The present meta-analysis showed that ADC values of different PCs distinct overlapped. However, clinically significant PC defined as PC with GS 7 and higher had lower ADC values than insignificant PCs. Moreover, the pooled ADC values of clinically insignificant PCs were no lower than 0.75 × 10− 3 mm2/s.

However, the present results cannot aid in proposing an ADC threshold for clinical routine due to differences in MRI technique in various instances [56, 57], mainly b-values, tesla strength and echo time. So, for every institution the ADC threshold needs to be evaluated.

There is recent literature suggesting that GS7 tumors include biological heterogeneous PCs. So far, GS 7 cancers can be estimated as 3 + 4 and 4 + 3 [58,59,60,61]. For the first group, the well differentiated cancer pattern is predominant. In contrast, for 4 + 3 lesions, the less differentiated pattern is predominant. This also might reflect different tumor behavior. For example, 4 + 3 cancers are more likely to be tumors with greater pathologic stage, and total tumor volume [58]. Our data corroborate the notion that GS7 cancers are heterogeneous in terms of their ADC values. In fact, GS 3 + 4 tumors had higher ADC values in comparison to GS 4 + 3 cancers. Presumably, ADC values are able to aid stratify GS 7 cancer, albeit further studies are needed to confirm these results.

Of note, in clinical routine the definition of clinically significant cancer is not only performed on GS alone but also the length and number of the positive biopsy core and the tumor volume of prostatectomy specimen. Moreover, seminal vesicle invasion and lymph node metastasis are key findings to define clinically significant cancer [62]. In the present analysis however only the GS could be evaluated to define clinically significant cancers.

Interestingly, some previous studies indicated that conventional imaging analysis by PIRADS scoring, a clinical used scoring system to predict the malignancy possibility, is not capable to discriminate between clinical significant and non-significant PC [63]. In PIRADS scoring, only a qualitative assessment based upon DWI, T2-weighted imaging, and contrast enhanced dynamic MRI [3]. ADC values are not quantitatively assessed in this system. Presumably, ADC values might harbor crucial information regarding GS in PC, which is not currently considered in clinical practice. In fact, Pierre et al. suggested that ADC quantification might aid in diagnosing of PC beyond the qualitative DWI assessment [64].

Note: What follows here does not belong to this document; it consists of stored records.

theorem State.resetTile_keeps {s0 : State} {s : State} {t : Nat} (hk : Keeps s0 s) :
    Keeps s0 (State.resetTile s t) := by
  unfold State.resetTile
  repeat' first
    | with_reducible assumption
    | (intro _; try beta_reduce)
    | with_reducible exact Keeps.refl _
    | with_reducible apply State.openLoans_keeps
    | with_reducible apply State.freshCtxs_keeps
    | with_reducible apply State.clearTile_keeps
    | with_reducible apply State.drawKey_keeps
    | (refine Keeps.ofSnd (State.drawKey_keeps ?_) (by assumption))
    | with_reducible apply State.setKey_keeps
    | with_reducible apply Keeps.foldl
    | with_reducible apply Keeps.foldlFst
    | with_reducible apply Keeps.foldlSnd
    | with_reducible apply Keeps.ite
    | (extract_lets +onlyGivenNames x; refine Keeps.cut (x := x) ?_ ?_; (on_goal 2 => intro _; clear_value x); (on_goal 1 => subst x))
    | (extract_lets +onlyGivenNames x; clear_value x)
    | split
    | fail_if_no_progress (with_reducible refine Keeps.lit ?_ (by first | exact Nat.le_refl _ | omega) (by first | exact Nat.le_refl _ | omega) (fun w hw => hw))

theorem execTileReset_keeps (tile : Nat) (s : State) :
    KeepsRun s (execTileReset tile s) := by
  unfold execTileReset
  repeat' first
    | with_reducible refine KeepsRun.next ?_
    | with_reducible assumption
    | with_reducible exact Keeps.refl _
    | with_reducible apply State.resetTile_keeps
    | with_reducible apply Keeps.ite

theorem execSaveComplete_keeps (tile : Nat) (s : State) :
    KeepsRun s (execSaveComplete tile s) := by
  unfold execSaveComplete
  repeat' first
    | with_reducible refine KeepsRun.next ?_
    | with_reducible assumption
    | with_reducible exact Keeps.refl _
    | with_reducible apply State.saveTile_keeps
    | with_reducible apply State.endSave_keeps
    | with_reducible apply Keeps.ite
    | (extract_lets +onlyGivenNames x; refine Keeps.cut (x := x) ?_ ?_; (on_goal 2 => intro _; clear_value x); (on_goal 1 => subst x))
    | (extract_lets +onlyGivenNames x; clear_value x)
    | split

theorem execSaveTimeout_keeps (s : State) :
    KeepsRun s (execSaveTimeout s) := by
  unfold execSaveTimeout
  repeat' first
    | with_reducible refine KeepsRun.next ?_
    | with_reducible assumption
    | with_reducible exact Keeps.refl _
    | with_reducible apply State.shutdown_keeps
    | with_reducible apply Keeps.ite
    | split

theorem execAclkStop_keeps (s : State) :
    KeepsRun s (execAclkStop s) := by
  unfold execAclkStop
  repeat' first
    | with_reducible refine KeepsRun.next ?_
    | with_reducible assumption
    | with_reducible exact Keeps.refl _
    | (extract_lets +onlyGivenNames x; refine Keeps.cut (x := x) ?_ ?_; (on_goal 2 => intro _; clear_value x); (on_goal 1 => subst x))
    | (extract_lets +onlyGivenNames x; clear_value x)
    | fail_if_no_progress (with_reducible refine Keeps.lit ?_ (by first | exact Nat.le_refl _ | omega) (by first | exact Nat.le_refl _ | omega) (fun w hw => hw))

end Sys2Proof.Machine
end

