theorem execConfigurationRequest_keeps (tile : Nat) (link : Nat) (ld : Nat) (tag : Nat) (request : CfgReq) (s : State) :
    KeepsRun s (execConfigurationRequest tile link ld tag request s) := by
  unfold execConfigurationRequest
  repeat' first
    | with_reducible refine KeepsRun.next ?_
    | with_reducible assumption
    | with_reducible exact Keeps.refl _
    | with_reducible apply State.emit_keeps
    | with_reducible apply State.setBar_keeps
    | with_reducible apply Keeps.ite
    | (extract_lets +onlyGivenNames x; refine Keeps.cut (x := x) ?_ ?_; (on_goal 2 => intro _; clear_value x); (on_goal 1 => subst x))
    | (extract_lets +onlyGivenNames x; clear_value x)
    | split

theorem execGpfPhase1_keeps (tile : Nat) (link : Nat) (tag : Nat) (s : State) :
    KeepsRun s (execGpfPhase1 tile link tag s) := by
  unfold execGpfPhase1
  repeat' first
    | with_reducible refine KeepsRun.next ?_
    | with_reducible assumption
    | with_reducible exact Keeps.refl _
    | with_reducible apply State.emit_keeps
    | with_reducible apply Keeps.ite

theorem execGpfPhase2_keeps (tile : Nat) (link : Nat) (tag : Nat) (s : State) :
    KeepsRun s (execGpfPhase2 tile link tag s) := by
  unfold execGpfPhase2
  repeat' first
    | with_reducible refine KeepsRun.next ?_
    | with_reducible assumption
    | with_reducible exact Keeps.refl _
    | with_reducible apply State.emit_keeps
    | with_reducible apply Keeps.ite

theorem execHdmDecoderCommit_keeps (tile : Nat) (ld : Nat) (decoder : Nat) (base : Nat) (size : Nat) (ways : HdmWays) (gran : Nat) (s : State) :
    KeepsRun s (execHdmDecoderCommit tile ld decoder base size ways gran s) := by
  unfold execHdmDecoderCommit
  repeat' first
    | with_reducible refine KeepsRun.next ?_
    | with_reducible assumption
    | with_reducible exact Keeps.refl _
    | with_reducible apply State.setBar_keeps
    | with_reducible apply Keeps.ite

theorem State.pollClose_keeps {s0 : State} {s : State} (hk : Keeps s0 s) :
    Keeps s0 (State.pollClose s) := by
  unfold State.pollClose
  repeat' first
    | with_reducible assumption
    | (intro _; try beta_reduce)
    | with_reducible exact Keeps.refl _
    | with_reducible apply State.scloseStep_keeps
    | with_reducible apply Keeps.foldl
    | with_reducible apply Keeps.foldlFst
    | with_reducible apply Keeps.foldlSnd
    | split

theorem execAddDynamicCapacityResponse_keeps (tile : Nat) (ld : Nat) (window : Nat) (s : State) :
    KeepsRun s (execAddDynamicCapacityResponse tile ld window s) := by
  unfold execAddDynamicCapacityResponse
  repeat' first
    | with_reducible refine KeepsRun.next ?_
    | with_reducible assumption
    | with_reducible exact Keeps.refl _
    | with_reducible apply Keeps.ite
    | split
    | fail_if_no_progress (with_reducible refine Keeps.lit ?_ (by first | exact Nat.le_refl _ | omega) (by first | exact Nat.le_refl _ | omega) (fun w hw => hw))

theorem State.releaseWindow_keeps {s0 : State} {s : State} {t : Nat} {d : Nat} {w : Nat} (hk : Keeps s0 s) :
    Keeps s0 (State.releaseWindow s t d w) := by
  unfold State.releaseWindow
  repeat' first
    | with_reducible assumption
    | with_reducible exact Keeps.refl _
    | with_reducible apply State.pollClose_keeps
    | with_reducible apply Keeps.ite
    | split
    | fail_if_no_progress (with_reducible refine Keeps.lit ?_ (by first | exact Nat.le_refl _ | omega) (by first | exact Nat.le_refl _ | omega) (fun w hw => hw))

theorem execReleaseDynamicCapacity_keeps (tile : Nat) (ld : Nat) (window : Nat) (s : State) :
    KeepsRun s (execReleaseDynamicCapacity tile ld window s) := by
  unfold execReleaseDynamicCapacity
  repeat' first
    | with_reducible refine KeepsRun.next ?_
    | with_reducible assumption
    | with_reducible exact Keeps.refl _
    | with_reducible apply State.releaseWindow_keeps
    | with_reducible apply Keeps.ite

theorem execDcReleaseTimeout_keeps (tile : Nat) (ld : Nat) (window : Nat) (s : State) :
    KeepsRun s (execDcReleaseTimeout tile ld window s) := by
  unfold execDcReleaseTimeout
  repeat' first
    | with_reducible refine KeepsRun.next ?_
    | with_reducible assumption
    | with_reducible exact Keeps.refl _
    | with_reducible apply State.emit_keeps
    | with_reducible apply State.log_keeps
    | with_reducible apply State.releaseWindow_keeps
    | with_reducible apply Keeps.ite

theorem State.sendPoisonList_keeps {s0 : State} {s : State} {t : Nat} {d : Nat} (hk : Keeps s0 s) :
    Keeps s0 (State.sendPoisonList s t d) := by
  unfold State.sendPoisonList
  repeat' first
    | with_reducible assumption
    | with_reducible exact Keeps.refl _
    | with_reducible apply State.emit_keeps

theorem execGetPoisonList_keeps (tile : Nat) (ld : Nat) (s : State) :
    KeepsRun s (execGetPoisonList tile ld s) := by
  unfold execGetPoisonList
  repeat' first
    | with_reducible refine KeepsRun.next ?_
    | with_reducible assumption
    | with_reducible exact Keeps.refl _
    | with_reducible apply State.sendPoisonList_keeps
    | with_reducible apply Keeps.ite

theorem State.mailStore_keeps {s0 : State} {s : State} {t : Nat} {d : Nat} {a : Nat} {op : Nat} {data : Line} {poison : Bool} (hk : Keeps s0 s) :
    Keeps s0 (State.mailStore s t d a op data poison) := by
  unfold State.mailStore
  repeat' first
    | with_reducible assumption
    | with_reducible exact Keeps.refl _
    | with_reducible apply State.emit_keeps
    | with_reducible apply State.serveReq_keeps
    | with_reducible apply Keeps.ite
    | (extract_lets +onlyGivenNames x; refine Keeps.cut (x := x) ?_ ?_; (on_goal 2 => intro _; clear_value x); (on_goal 1 => subst x))
    | (extract_lets +onlyGivenNames x; clear_value x)
    | split

theorem execInjectPoison_keeps (tile : Nat) (ld : Nat) (addr : Nat) (s : State) :
    KeepsRun s (execInjectPoison tile ld addr s) := by
  unfold execInjectPoison
  repeat' first
    | with_reducible refine KeepsRun.next ?_
    | with_reducible assumption
    | with_reducible exact Keeps.refl _
    | with_reducible apply State.mailStore_keeps
    | with_reducible apply Keeps.ite

theorem execClearPoison_keeps (tile : Nat) (ld : Nat) (addr : Nat) (data : Line) (s : State) :
    KeepsRun s (execClearPoison tile ld addr data s) := by
  unfold execClearPoison
  repeat' first
    | with_reducible refine KeepsRun.next ?_
    | with_reducible assumption
    | with_reducible exact Keeps.refl _
    | with_reducible apply State.mailStore_keeps
    | with_reducible apply Keeps.ite

theorem State.sendHealth_keeps {s0 : State} {s : State} {t : Nat} {d : Nat} (hk : Keeps s0 s) :
    Keeps s0 (State.sendHealth s t d) := by
  unfold State.sendHealth
  repeat' first
    | with_reducible assumption
    | with_reducible exact Keeps.refl _
    | with_reducible apply State.emit_keeps

theorem execGetHealthInfo_keeps (tile : Nat) (ld : Nat) (s : State) :
    KeepsRun s (execGetHealthInfo tile ld s) := by
  unfold execGetHealthInfo
  repeat' first
    | with_reducible refine KeepsRun.next ?_
    | with_reducible assumption
    | with_reducible exact Keeps.refl _
    | with_reducible apply State.sendHealth_keeps
    | with_reducible apply Keeps.ite

theorem State.mailRead_keeps {s0 : State} {s : State} {t : Nat} {d : Nat} {op : Nat} (hk : Keeps s0 s) :
    Keeps s0 (State.mailRead s t d op) := by
  unfold State.mailRead
  repeat' first
    | with_reducible assumption
    | with_reducible exact Keeps.refl _
    | with_reducible apply State.emit_keeps
    | with_reducible apply State.sendHealth_keeps
    | with_reducible apply State.sendPoisonList_keeps
    | with_reducible apply Keeps.ite
    | (extract_lets +onlyGivenNames x; refine Keeps.cut (x := x) ?_ ?_; (on_goal 2 => intro _; clear_value x); (on_goal 1 => subst x))
    | (extract_lets +onlyGivenNames x; clear_value x)
    | split
    | fail_if_no_progress (with_reducible refine Keeps.lit ?_ (by first | exact Nat.le_refl _ | omega) (by first | exact Nat.le_refl _ | omega) (fun w hw => hw))

theorem State.installFresh_keeps {s0 : State} {s : State} {t : Nat} {k : Nat} {usage : Nat} (hk : Keeps s0 s) :
    Keeps s0 (State.installFresh s t k usage) := by
  unfold State.installFresh
  repeat' first
    | with_reducible assumption
    | with_reducible exact Keeps.refl _
    | with_reducible apply State.drawKey_keeps
    | (refine Keeps.ofSnd (State.drawKey_keeps ?_) (by assumption))
    | with_reducible apply State.setKey_keeps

The present meta-analysis has several limitations to address. Firstly, it is mainly comprised of retrospective studies with possible known bias. Secondly, it was not possible to further stratify the patient samples according to tumor localization. Recently, a meta-analysis showed that cancers arising from transitional zone weaker correlated with GS, which might have an influence on the present analysis. Thirdly, we could not divide the patient sample according to biopsy and radical prostatectomy grading. It was shown that both methods might result in slightly different GS. Moreover, the prostatectomy specimen is considered the diagnostic gold standard, which was used in only 55.6% of the investigated studies. Fourthly, no exact threshold values and sensitivity/specificity could be established for discrimination of clinical significant and non-significant cancers. This reflects one limitation of ADC values caused by variabilities due to hardware including different MRI scanners, sequence parameters, and interreader variability, which hinders to establish clear threshold values for clinical routine. However, as shown, the pooled ADC values of clinically insignificant PCs were no lower than 0.75 × 10− 3 mm2/s. Fifthly, our results might be affected by possible publication bias because negative studies, which could not identify an inverse correlation between PC with different GS might not be published.

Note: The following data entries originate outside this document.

theorem execHeartbeatTimeout_keeps (tile : Nat) (path : Nat) (s : State) :
    KeepsRun s (execHeartbeatTimeout tile path s) := by
  unfold execHeartbeatTimeout
  repeat' first
    | with_reducible refine KeepsRun.next ?_
    | with_reducible assumption
    | with_reducible exact Keeps.refl _
    | with_reducible apply State.raiseFence_keeps
    | with_reducible apply Keeps.ite

theorem execEpoch_keeps (epoch : Nat) (next : List Nat) (s : State) :
    KeepsRun s (execEpoch epoch next s) := by
  unfold execEpoch
  repeat' first
    | with_reducible refine KeepsRun.next ?_
    | (intro _; try beta_reduce)
    | with_reducible assumption
    | with_reducible exact Keeps.refl _
    | with_reducible apply State.finishAll_keeps
    | with_reducible apply State.setMt_keeps
    | with_reducible apply State.nameMode_keeps
    | with_reducible apply Keeps.foldl
    | with_reducible apply Keeps.foldlFst
    | with_reducible apply Keeps.foldlSnd
    | with_reducible apply Keeps.ite
    | (extract_lets +onlyGivenNames x; refine Keeps.cut (x := x) ?_ ?_; (on_goal 2 => intro _; clear_value x); (on_goal 1 => subst x))
    | (extract_lets +onlyGivenNames x; clear_value x)
    | split
    | fail_if_no_progress (with_reducible refine Keeps.lit ?_ (by first | exact Nat.le_refl _ | omega) (by first | exact Nat.le_refl _ | omega) (fun w hw => hw))

theorem execTide_keeps (name : Nat) (message : TideMsg) (s : State) :
    KeepsRun s (execTide name message s) := by
  unfold execTide
  repeat' first
    | with_reducible refine KeepsRun.next ?_
    | (intro _; try beta_reduce)
    | with_reducible assumption
    | with_reducible exact Keeps.refl _
    | with_reducible apply State.entryNow_keeps
    | with_reducible apply State.setHtLen_keeps
    | with_reducible apply State.letIn_keeps
    | with_reducible apply State.restore_keeps
    | with_reducible apply Keeps.foldl
    | with_reducible apply Keeps.foldlFst
    | with_reducible apply Keeps.foldlSnd
    | with_reducible apply Keeps.ite
    | (extract_lets +onlyGivenNames x; refine Keeps.cut (x := x) ?_ ?_; (on_goal 2 => intro _; clear_value x); (on_goal 1 => subst x))
    | (extract_lets +onlyGivenNames x; clear_value x)
    | split
    | fail_if_no_progress (with_reducible refine Keeps.lit ?_ (by first | exact Nat.le_refl _ | omega) (by first | exact Nat.le_refl _ | omega) (fun w hw => hw))

theorem execFenceMessage_keeps (cls : Nat) (inst : Nat) (cause : Nat) (s : State) :
    KeepsRun s (execFenceMessage cls inst cause s) := by
  unfold execFenceMessage
  repeat' first
    | with_reducible refine KeepsRun.next ?_
    | with_reducible assumption
    | with_reducible exact Keeps.refl _
    | with_reducible apply Keeps.ite
    | (extract_lets +onlyGivenNames x; refine Keeps.cut (x := x) ?_ ?_; (on_goal 2 => intro _; clear_value x); (on_goal 1 => subst x))
    | (extract_lets +onlyGivenNames x; clear_value x)
    | split
    | fail_if_no_progress (with_reducible refine Keeps.lit ?_ (by first | exact Nat.le_refl _ | omega) (by first | exact Nat.le_refl _ | omega) (fun w hw => hw))

theorem execRset_keeps (tile : Nat) (point : Nat) (pages : List Nat) (confirmed : Bool) (s : State) :
    KeepsRun s (execRset tile point pages confirmed s) := by
  unfold execRset
  repeat' first
    | with_reducible refine KeepsRun.next ?_
    | (intro _; try beta_reduce)
    | with_reducible assumption
    | with_reducible exact Keeps.refl _
    | with_reducible apply State.isahar_keeps
    | with_reducible apply State.setMt_keeps
    | with_reducible apply State.beginResync_keeps
    | with_reducible apply Keeps.foldl
    | with_reducible apply Keeps.foldlFst
    | with_reducible apply Keeps.foldlSnd
    | with_reducible apply Keeps.ite
    | (extract_lets +onlyGivenNames x; refine Keeps.cut (x := x) ?_ ?_; (on_goal 2 => intro _; clear_value x); (on_goal 1 => subst x))
    | (extract_lets +onlyGivenNames x; clear_value x)
    | split
    | fail_if_no_progress (with_reducible refine Keeps.lit ?_ (by first | exact Nat.le_refl _ | omega) (by first | exact Nat.le_refl _ | omega) (fun w hw => hw))

theorem State.takeConfig_keeps {s0 : State} {s : State} {c : TwinConfig} (hk : Keeps s0 s) :
    Keeps s0 (State.takeConfig s c) := by
  unfold State.takeConfig
  repeat' first
    | with_reducible assumption
    | (intro _; try beta_reduce)
    | with_reducible exact Keeps.refl _
    | with_reducible apply State.setParam_keeps
    | with_reducible apply State.setKey_keeps
    | with_reducible apply State.setHtLen_keeps
    | with_reducible apply Keeps.foldl
    | with_reducible apply Keeps.foldlFst
    | with_reducible apply Keeps.foldlSnd
    | (extract_lets +onlyGivenNames x; refine Keeps.cut (x := x) ?_ ?_; (on_goal 2 => intro _; clear_value x); (on_goal 1 => subst x))
    | (extract_lets +onlyGivenNames x; clear_value x)
    | fail_if_no_progress (with_reducible refine Keeps.lit ?_ (by first | exact Nat.le_refl _ | omega) (by first | exact Nat.le_refl _ | omega) (fun w hw => hw))

theorem State.pageFrame_keeps {s0 : State} {s : State} {t : Nat} {p : Nat} (hk : Keeps s0 s) :
    Keeps s0 (State.pageFrame s t p) := by
  unfold State.pageFrame
  repeat' first
    | with_reducible assumption
    | (intro _; try beta_reduce)
    | with_reducible exact Keeps.refl _
    | with_reducible apply State.assignFrame_keeps

theorem State.resyncStep_keeps {s0 : State} {s : State} {t : Nat} {r : Resync} (hk : Keeps s0 s) :
    Keeps s0 (State.resyncStep s t r) := by
  unfold State.resyncStep
  repeat' first
    | with_reducible assumption
    | (intro _; try beta_reduce)
    | with_reducible exact Keeps.refl _
    | with_reducible apply State.emit_keeps
    | with_reducible apply State.setMt_keeps
    | with_reducible apply State.pageFrame_keeps
    | with_reducible apply Keeps.foldl
    | with_reducible apply Keeps.foldlFst
    | with_reducible apply Keeps.foldlSnd
    | with_reducible apply Keeps.ite
    | (extract_lets +onlyGivenNames x; refine Keeps.cut (x := x) ?_ ?_; (on_goal 2 => intro _; clear_value x); (on_goal 1 => subst x))
    | (extract_lets +onlyGivenNames x; clear_value x)
    | split

theorem execResync_keeps (tile : Nat) (next : Nat) (pages : Nat) (follows : Bool) (config : TwinConfig) (s : State) :
    KeepsRun s (execResync tile next pages follows config s) := by
  unfold execResync
  repeat' first
    | with_reducible refine KeepsRun.next ?_
    | with_reducible assumption
    | with_reducible exact Keeps.refl _
    | with_reducible apply State.takeConfig_keeps
    | with_reducible apply State.setMt_keeps
    | with_reducible apply State.resyncStep_keeps
    | with_reducible apply Keeps.ite
    | (extract_lets +onlyGivenNames x; refine Keeps.cut (x := x) ?_ ?_; (on_goal 2 => intro _; clear_value x); (on_goal 1 => subst x))
    | (extract_lets +onlyGivenNames x; clear_value x)
    | split
    | fail_if_no_progress (with_reducible refine Keeps.lit ?_ (by first | exact Nat.le_refl _ | omega) (by first | exact Nat.le_refl _ | omega) (fun w hw => hw))
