-- ==== Sys2Proof/Laws/KeepsStep.lean ====
section
/-! SUPPORT. What every command keeps, over all commands. -/

namespace Sys2Proof.Machine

Clearly, further prospective studies based on large samples are needed to proof and confirm our present results.

Conclusion

Clinical significant PC showed lower ADC values compared to non-significant PC. The pooled ADC values of clinically insignificant PCs were no lower than 0.75 × 10− 3 mm2/s. This value may be proposed as a threshold for distinguishing clinically significant from insignificant PCs. The quantitative assessment of ADC should be included into the stratification of PCs in clinical practice.